*** Entries supplied Section Begins ***

-- ==== Sys2Proof/Syntax.lean ====
section
/-! DEFINITION. The commands and events of the device: one constructor of `Instr` per row of the table, with the operands each carries. -/

namespace Sys2Proof.Machine

/-- The three requesters of R20, each with its own shadow copies and staged halves. -/
inductive Requester where
  | cp | bar0 | mgmt
  deriving DecidableEq, Repr

/-- Where a Pelusk packet came from, and so where its replies go (R390). -/
inductive Transport where
  /-- Mailbox slot `k`: 0–3 from the host, 4 from the management port. -/
  | slot (k : Nat)
  /-- A datagram received on port `n` from this MAC address, IP address and UDP port. -/
  | udp (n : Nat) (mac : Nat) (ip : Word) (port : Nat)
  /-- Relayed by the peer over the Miltia link. -/
  | miltia
  /-- A profile script, run as source 0 (R418). -/
  | script
  /-- A mailbox command whose replies a function level reset discards (R393). -/
  | muted
  deriving DecidableEq, Repr

/-- A Pelusk command as Nieth takes it from the queue: the header fields of R398 that the opcode does not fix, and the payload. -/
structure Cmd where
  source : Word
  seq : Word
  ack : Bool
  scheduled : Bool
  relayed : Bool
  transport : Transport
  crc : Word
  payload : List Word
  deriving DecidableEq, Repr

/-- A reply of R399: the header fields it copies from its command, the status word's parts, and the words after it. `extra` is flags [7:4], which only a BAD_CRC reply keeps as received (R401). -/
structure Reply where
  op : Nat
  source : Word
  seq : Word
  ack : Bool
  scheduled : Bool
  relayed : Bool
  status : Nat
  kind : Nat
  word : Nat
  words : List Word
  extra : Nat := 0
  deriving DecidableEq, Repr

/-- One cached reply of a source: the sequence, the packet CRC and the latest reply (R404). -/
structure CacheEntry where
  seq : Word
  crc : Word
  reply : Option Reply
  deriving DecidableEq, Repr

/-- The sequence state of one source (R403, R404): its last accepted sequence and the 64 most recent accepted non-query sequences, newest first. -/
structure SourceSt where
  id : Word
  last : Word
  cache : List CacheEntry
  deriving DecidableEq, Repr

/-- What SECDED finds in the words that a slice reads in one issue (R104): single-bit errors, which it corrects; a double-bit error in instruction memory, X or Y; and the sample groups with a double-bit error, as path of the slice and floor(t / 4). -/
structure Ecc where
  corrected : Nat
  double : Bool
  groups : List (Nat × Nat)
  deriving DecidableEq, Repr

/-- No memory error. -/
def Ecc.clean : Ecc := { corrected := 0, double := false, groups := [] }
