-- ==== Sys2Proof/Machine/Regs.lean ====
section
/-! DEFINITION. The register map: every register of the device at its BAR0 offset, with its fields, their access codes and their reset values (R13 to R19, R556).
A register is a function of its indices to its offset, and a field is its lowest bit and its width. -/

namespace Sys2Proof.Machine

/-- A field of a register: its lowest bit and its width. -/
structure Fld where
  lo : Nat
  w : Nat
  deriving DecidableEq, Repr

/-- The access codes of R14. RWS is stored as `rw`: no field of the map carries it. -/
inductive Acc where
  | rw | ro | wo | w1c | w1s
  deriving DecidableEq, Repr

/-- A field as its register table lists it: place, access, whether its Reset column reads FW and belongs to the profile, and the encodings it defines (no range listed: every encoding). -/
structure FieldDesc where
  fld : Fld
  acc : Acc
  profile : Bool
  enc : List (Nat × Nat)
  deriving DecidableEq, Repr

/-- A register of R556: the offset of its first copy, the counts and strides of its indices, whether the host may write it (R19), its Reset column (R16) and its fields. -/
structure RegDesc where
  base : Nat
  dims : List (Nat × Nat)
  host : Bool
  rst : Nat
  fields : List FieldDesc
  deriving DecidableEq, Repr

*** Entries supplied Section Ends ***

= What needs to be done =
Exactly the lines from the one containing "structure Fld where" through the final line of the records must appear in your reply, and no others.

= Result of this task =
structure Fld where
  lo : Nat
  w : Nat
  deriving DecidableEq, Repr

/-- The access codes of R14. RWS is stored as `rw`: no field of the map carries it. -/
inductive Acc where
  | rw | ro | wo | w1c | w1s
  deriving DecidableEq, Repr

/-- A field as its register table lists it: place, access, whether its Reset column reads FW and belongs to the profile, and the encodings it defines (no range listed: every encoding). -/
structure FieldDesc where
  fld : Fld
  acc : Acc
  profile : Bool
  enc : List (Nat × Nat)
  deriving DecidableEq, Repr

/-- A register of R556: the offset of its first copy, the counts and strides of its indices, whether the host may write it (R19), its Reset column (R16) and its fields. -/
structure RegDesc where
  base : Nat
  dims : List (Nat × Nat)
  host : Bool
  rst : Nat
  fields : List FieldDesc
  deriving DecidableEq, Repr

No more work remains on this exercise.